Evaluating the OpenMP codes
Before we can compare the basic and the reduced codes, we need to decide how to schedule the parallelized for loops. For the basic code, we’ve seen that any schedule that divides the iterations equally among the threads should do a good job of balanc-ing the computational load. (As usual, we’re assuming no more than one thread/core.) We also observed that a block partitioning of the iterations would result in fewer cache misses than a cyclic partition. Thus, we would expect that a block schedule would be the best option for the basic version.

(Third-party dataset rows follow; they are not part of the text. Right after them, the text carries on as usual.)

-- ==== Sys2Proof/Laws/Decode.lean ====
section
/-! SUPPORT. Small lemmas about decoding and encoding; that decode and encode agree is an obligation and is not proved
here. -/

namespace Sys2Proof

/-- The opcode byte of R66 for a mnemonic. -/
def Mnemonic.opcode : Mnemonic → Byte
  | .hlt => 0x01
  | .ret => 0x11
  | .push => 0x45
  | .pop => 0x46
  | .prn => 0x47
  | .call => 0x50
  | .jmp => 0x54
  | .jeq => 0x55
  | .jne => 0x56
  | .not => 0x69
  | .ldi => 0x82
  | .add => 0xA0
  | .sub => 0xA1
  | .mul => 0xA2
  | .div => 0xA3
  | .mod => 0xA4
  | .cmp => 0xA7
  | .and => 0xA8
  | .or => 0xAA
  | .xor => 0xAB
  | .shl => 0xAC
  | .shr => 0xAD

@[simp] theorem decodeOpcode_opcode (m : Mnemonic) : decodeOpcode m.opcode = some m := by
  cases m <;> rfl

/-- No two bytes name one mnemonic. -/
theorem eq_opcode_of_decodeOpcode {b : Byte} {m : Mnemonic} (h : decodeOpcode b = some m) : b = m.opcode := by
  have all : ∀ b : Byte, decodeOpcode b = none ∨ ∃ m, decodeOpcode b = some m ∧ b = m.opcode := by
    intro b
    simp only [decodeOpcode]
    split <;>
      first
        | exact .inl rfl
        | exact .inr ⟨_, rfl, BitVec.eq_of_toNat_eq (by assumption)⟩
  rcases all b with hn | ⟨m', hm, hb⟩
  · rw [hn] at h
    exact absurd h (by simp)
  · rw [hm] at h
    exact Option.some.inj h ▸ hb

theorem operandCount_le_two (m : Mnemonic) : m.operandCount ≤ 2 := by
  cases m <;> simp [Mnemonic.operandCount]

/-- The encoding begins with the opcode byte. -/
theorem encode_eq_cons (i : Instr) : ∃ ops, encode i = i.mnemonic.opcode :: ops ∧ ops.length = i.mnemonic.operandCount ∧
    i.mnemonic.build ops = i := by
  cases i <;> exact ⟨_, rfl, rfl, rfl⟩

theorem decode_cons_none {b : Byte} {rest : List Byte} (h : decodeOpcode b = none) :
    decode (b :: rest) = .error (.invalidOpcode b) := by
  simp [decode, h]

theorem decode_cons_some {b : Byte} {m : Mnemonic} {rest : List Byte} (h : decodeOpcode b = some m)
    (hl : m.operandCount ≤ rest.length) :
    decode (b :: rest) = .ok (m.build (rest.take m.operandCount), rest.drop m.operandCount) := by
  simp [decode, h, hl]

/-- What a successful decoding says. -/
theorem decode_ok {bs rest : List Byte} {i : Instr} (h : decode bs = .ok (i, rest)) :
    ∃ b m tl, bs = b :: tl ∧ decodeOpcode b = some m ∧ m.operandCount ≤ tl.length ∧
      i = m.build (tl.take m.operandCount) ∧ rest = tl.drop m.operandCount := by
  cases bs with
  | nil => simp [decode] at h
  | cons b tl =>
    cases hm : decodeOpcode b with
    | none => simp [decode, hm] at h
    | some m =>
      by_cases hl : m.operandCount ≤ tl.length
      · rw [decode_cons_some hm hl] at h
        simp only [Except.ok.injEq, Prod.mk.injEq] at h
        exact ⟨b, m, tl, rfl, hm, hl, h.1.symm, h.2.symm⟩
      · simp [decode, hm, hl] at h

@[simp] theorem build_mnemonic (m : Mnemonic) (ops : List Byte) : (m.build ops).mnemonic = m := by
  cases m <;> rfl

end Sys2Proof
end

In the reduced code, the amount of work done in the first phase of the computation of the forces decreases as the for loop proceeds. We’ve seen that a cyclic schedule should do a better job of assigning more or less equal amounts of work to each thread. In the remaining parallel for loops—the initialization of the loc forces array, the second phase of the computation of the forces, and the updating of the positions and velocities—the work required is roughly the same for all the iterations. Therefore, taken out of context each of these loops will probably perform best with a block schedule. However, the schedule of one loop can affect the performance of another (see Exercise 6.10), so it may be that choosing a cyclic schedule for one loop and block schedules for the others will degrade performance.
With these choices, Table 6.3 shows the performance of the n-body solvers when they’re run on one of our systems with no I/O. The solver used 400 particles for 1000 timesteps. The column labeled “Default Sched” gives times for the OpenMP reduced solver when all of the inner loops use the default schedule, which, on our system, is a block schedule. The column labeled “Forces Cyclic” gives times when the first phase of the forces computation uses a cyclic schedule and the other inner loops use the default schedule. The last column, labeled “All Cyclic,” gives times when all of
the inner loops use a cyclic schedule. The run-times of the serial solvers differ from those of the single-threaded solvers by less than 1%, so we’ve omitted them from the table.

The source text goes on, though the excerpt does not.